智障人士(ID)经常在标签外使用抗精神病药物,且经常使用多年。医生是否停止使用这些药物不仅取决于患者的特征,如是否存在精神或行为障碍,还取决于环境因素,如不合适的生活环境,以及工作人员、患者及其代表对使用抗精神病药物的影响的态度、知识和信念。因此,在这项研究中,我们调查了参与者和环境相关因素对医生不停止标签外处方抗精神病药物的决定的影响。

方法

该研究在荷兰六家智障人士服务提供商的生活设施中进行,这些设施配备了支持专业人员、护士、行为科学家和医生,是抗精神病药物停药试验的一部分。ID 医生必须决定是否可以停止标签外使用抗精神病药物。使用医疗和药物记录来确定研究人群中抗精神病药物的使用情况,包括使用时间和是否标签外使用。收集并分类了那些标签外使用抗精神病药物超过一年的参与者的医生不停止处方的原因,分为与参与者或环境特征相关的原因,包括不同意停药和工作人员、参与者或其法定代表。

结果

在服务提供商的 3299 名客户中,有 977 名使用了一种或多种抗精神病药物。抗精神病药物的使用率为 30%。使用的原因在 5%的情况下是根据《精神障碍诊断与统计手册》第四版标准分类的慢性精神病障碍,在 25%的情况下是目前或过去(疑似)非精神分裂症相关精神病症状,在 69%的情况下是挑战性行为。
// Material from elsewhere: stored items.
-- ==== Sys2Proof/Decode.lean ====
section
/-! DEFINITION. The command decoder and encoder (30_encoding.md R90 to R100): total on every 32-bit word, refusing by name. -/

namespace Sys2Proof

/-- Why a word spells no command (R95, R96). Both are the `Illegal` of R99. -/
inductive DecodeError where
  /-- `op` is not one of the ten opcodes (R95) -/
  | unknownOpcode
  /-- `imm24` is not zero where zero is required (R96) -/
  | reservedImmediate
deriving DecidableEq, Repr

/-- `op` = bits 31:24 of a command word (R91). -/
def opField (w : Word) : Nat := (w.extractLsb' 24 8).toNat

/-- `imm24` = bits 23:0 of a command word, read as an unsigned integer (R91, R92). -/
def immField (w : Word) : Nat := (w.extractLsb' 0 24).toNat

/-- A command whose `imm24` must be zero (R96). -/
def decodePlain (n : Nat) (i : Instr) : Except DecodeError Instr :=
  if n = 0 then .ok i else .error .reservedImmediate

/-- The decoder of R99. -/
def decode (w : Word) : Except DecodeError Instr :=
  match opField w with
  | 0x01 => decodePlain (immField w) .init
  | 0x02 => .ok (.initq (immField w))
  | 0x10 => .ok (.qset (immField w))
  | 0x11 => decodePlain (immField w) .qget
  | 0x12 => .ok (.lset (immField w))
  | 0x13 => decodePlain (immField w) .lget
  | 0x20 => decodePlain (immField w) .decf
  | 0x21 => decodePlain (immField w) .decr
  | 0x22 => decodePlain (immField w) .decdc
  | 0x23 => decodePlain (immField w) .seqx
  | _ => .error .unknownOpcode

/-- The opcode of a command (R93). -/
def opcode : Instr → BitVec 8
  | .init => 0x01
  | .initq _ => 0x02
  | .qset _ => 0x10
  | .qget => 0x11
  | .lset _ => 0x12
  | .lget => 0x13
  | .decf => 0x20
  | .decr => 0x21
  | .decdc => 0x22
  | .seqx => 0x23

/-- The encoder of R99: `(op << 24) | n`, with `n = 0` where there is no operand. -/
def encode (i : Instr) : Word := opcode i ++ BitVec.ofNat 24 (i.operand.getD 0)

/-- One row of the opcode table: a word selects it when its bits under `mask` are `pattern` (R100). -/
structure OpcodeRow where
  mnemonic : String
  pattern : Word
  mask : Word
deriving DecidableEq, Repr

/-- The word selects the row (R100). -/
def OpcodeRow.selects (r : OpcodeRow) (w : Word) : Bool := (w &&& r.mask) == r.pattern

/-- The opcode table of R100, row by row as spec/opcode_table.json gives it. -/
def opcodeTable : List OpcodeRow :=
  [ ⟨"INIT", 0x01000000, 0xFFFFFFFF⟩,
    ⟨"INITQ", 0x02000000, 0xFF000000⟩,
    ⟨"QSET", 0x10000000, 0xFF000000⟩,
    ⟨"QGET", 0x11000000, 0xFFFFFFFF⟩,
    ⟨"LSET", 0x12000000, 0xFF000000⟩,
    ⟨"LGET", 0x13000000, 0xFFFFFFFF⟩,
    ⟨"DECF", 0x20000000, 0xFFFFFFFF⟩,
    ⟨"DECR", 0x21000000, 0xFFFFFFFF⟩,
    ⟨"DECDC", 0x22000000, 0xFFFFFFFF⟩,
    ⟨"SEQX", 0x23000000, 0xFFFFFFFF⟩ ]

/-- The command this decoder reads from the instruction bits `w` of a row of `nbits` bits: every command is one 32-bit word
(R90, R98), so the bits above `nbits` are zero and `w` is the word. -/
def decodeTableWord (nbits w : Nat) : Option Instr :=
  match decode (BitVec.ofNat 32 (w % 2 ^ nbits)) with
  | .ok i => some i
  | .error _ => none

end Sys2Proof
end

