-- ==== Sys2Proof/Certificates/Slice0/Obligations.lean ====
section
/-! DEFINITION. The statements of this row, each a proposition about the machine that formalises rules of spec/. -/

open Sys2Proof Sys2Proof.Machine

/-! ## Encoding (30_encoding.md) -/

/-- R99: encoding is the inverse of decoding on legal commands. Every operand at every value `imm24` admits. -/
def Obligations.DecodeOfEncodeIsIdentity : Prop := ∀ i : Instr, i.WellFormed → decode (encode i) = .ok i

/-- R99: a word that spells a command is the encoding of that command, and the command is well formed. -/
def Obligations.EncodeOfDecodeIsIdentity : Prop := ∀ (w : Word) (i : Instr), decode w = .ok i → encode i = w ∧ i.WellFormed

/-- R95: a word whose `op` is not one of the ten, written to CMD, completes with IllegalCommand and FAULT and does nothing else, in
both states of CFG; the all-zero and the all-ones word are such words. -/
def Obligations.UndefinedOpcodeCompletesIllegal : Prop :=
  (∀ (s : State) (w : Word), s.Idle →
    w.toNat / 16777216 ∉ [0x01, 0x02, 0x10, 0x11, 0x12, 0x13, 0x20, 0x21, 0x22, 0x23] →
      ∃ t, s.perform (.write 4 0 w) = .next t ∧ CompletedWith .illegalCommand s t) ∧
  (∀ w : Word, w = 0x00000000 ∨ w = 0xFFFFFFFF →
    w.toNat / 16777216 ∉ [0x01, 0x02, 0x10, 0x11, 0x12, 0x13, 0x20, 0x21, 0x22, 0x23])

/-- R96: a word of INIT, QGET, LGET, DECF, DECR, DECDC or SEQX with `imm24` not zero completes with IllegalCommand and FAULT and does
nothing else. -/
def Obligations.ReservedImmediateCompletesIllegal : Prop :=
  ∀ (s : State) (w : Word), s.Idle →
    w.toNat / 16777216 ∈ [0x01, 0x11, 0x13, 0x20, 0x21, 0x22, 0x23] → w.toNat % 16777216 ≠ 0 →
      ∃ t, s.perform (.write 4 0 w) = .next t ∧ CompletedWith .illegalCommand s t

/-- R100: each row selects exactly the words of its command, its mask is 0xFF000000 where the command has an operand and 0xFFFFFFFF
where it has none, no word selects two rows, and a word that selects none is illegal. -/
def Obligations.OpcodeRowsSelectTheirCommands : Prop :=
  (∀ r ∈ opcodeTable, ∀ w : Word, r.selects w = true ↔ ∃ i, decode w = .ok i ∧ i.mnemonic = r.mnemonic) ∧
  (∀ r ∈ opcodeTable, r.mask = if r.mnemonic ∈ ["INITQ", "QSET", "LSET"] then 0xFF000000 else 0xFFFFFFFF) ∧
  (∀ r ∈ opcodeTable, ∀ r' ∈ opcodeTable, ∀ w : Word, r.selects w = true → r'.selects w = true → r = r') ∧
  (∀ w : Word, (∀ r ∈ opcodeTable, r.selects w = false) → ∃ e, decode w = .error e)

/-- R102: the encoding examples of the spec, read and written. -/
def Obligations.EncodingExamplesOfTheSpec : Prop :=
  ∀ e ∈ [(Instr.init, (0x01000000 : Word)), (.initq 64, 0x02000040), (.initq 10, 0x0200000A), (.qset 64, 0x10000040),
      (.qset 80, 0x10000050), (.qget, 0x11000000), (.lset 1, 0x12000001), (.lset 32, 0x12000020), (.lset 33, 0x12000021),
      (.lget, 0x13000000), (.decf, 0x20000000), (.decr, 0x21000000), (.decdc, 0x22000000), (.seqx, 0x23000000)],
    encode e.1 = e.2 ∧ decode e.2 = .ok e.1

/-! ## Steps and the host interface -/

/-- R90, R103: a step whose next event is a host write of a word to CMD, with BUSY = 0, runs exactly the command the word spells, on
the state with that event taken off the script; a word that spells none completes with IllegalCommand. The same holds of the word
that `withFetchWord` places. -/
def Obligations.StepRunsTheCommandWrittenToCmd : Prop :=
  (∀ (s : State) (w : Word) (rest : List Event), s.script = .write 4 0 w :: rest → s.busy = false →
    (∀ i, decode w = .ok i → step s = exec i { s with script := rest }) ∧
    (∀ e, decode w = .error e → step s = .next (State.raise .illegalCommand { s with script := rest }))) ∧
  (∀ (s : State) (w : Word) (i : Instr), decode w = .ok i →
    step (s.withFetchWord 32 w.toNat) = exec i { s with busy := false, inflight := none })

/-- R242, R252: with nothing scripted an idle engine holds its state. -/
def Obligations.IdleEngineHoldsItsState : Prop := ∀ s : State, s.script = [] → s.inflight = none → step s = .next s

/-- R261: while BUSY = 1 a host write to CMD, waited for or not, or to any operand register has no meaning. -/
def Obligations.BusyRegisterWriteIsRefused : Prop :=
  ∀ s : State, s.busy = true →
    (∀ w, s.perform (.write 4 0 w) = .refused .busyRegisterWrite ∧ s.perform (.issue w) = .refused .busyRegisterWrite) ∧
    (∀ (r : OperandReg) (v : Word), s.perform (.write 4 r.offset v) = .refused .busyRegisterWrite)

/-- R264, R272: while a command is in flight a host store that touches a byte of its source or destination window has no meaning;
a store that touches none is performed. -/
def Obligations.BusyWindowStoreIsRefused : Prop :=
  ∀ (s : State) (f : InFlight) (a : Word) (data : List Byte), s.inflight = some f → a.toNat + data.length ≤ 4294967296 →
    ((∃ k, k < data.length ∧ (f.ops.src.covers (a.toNat + k) = true ∨ f.ops.dst.covers (a.toNat + k) = true)) →
      s.perform (.store a data) = .refused .busyWindowWrite) ∧
    ((∀ k, k < data.length → f.ops.src.covers (a.toNat + k) = false ∧ f.ops.dst.covers (a.toNat + k) = false) →
      s.perform (.store a data) = .next { s with mem := s.mem.writeCells (cellsAt a.toNat data) })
总的来说,医生愿意停止处方的比例为 51%,每个服务提供商的比例从 22%到 87%不等。医生决定停止标签外处方的可能性因服务提供商而异,每个服务提供商的可能性从 0.19 到 13.95 不等。“有照顾和支持的生活环境”和“挑战性行为”这两个变量与更高的停药几率相关。医生决定不停止的主要原因是担心不安症状、自闭症谱系障碍的存在、以前停药尝试失败和法定代表人反对停药。医生决定不停止标签外使用抗精神病药物的原因在服务提供商之间差异很大。

结论

智障人士标签外使用抗精神病药物的情况仍然很高。这项研究的结果表明,医生在停止长期抗精神病药物处方方面的临床实践存在很大差异,这可能部分与环境因素有关,如环境文化和工作人员对智障人士标签外使用抗精神病药物的态度。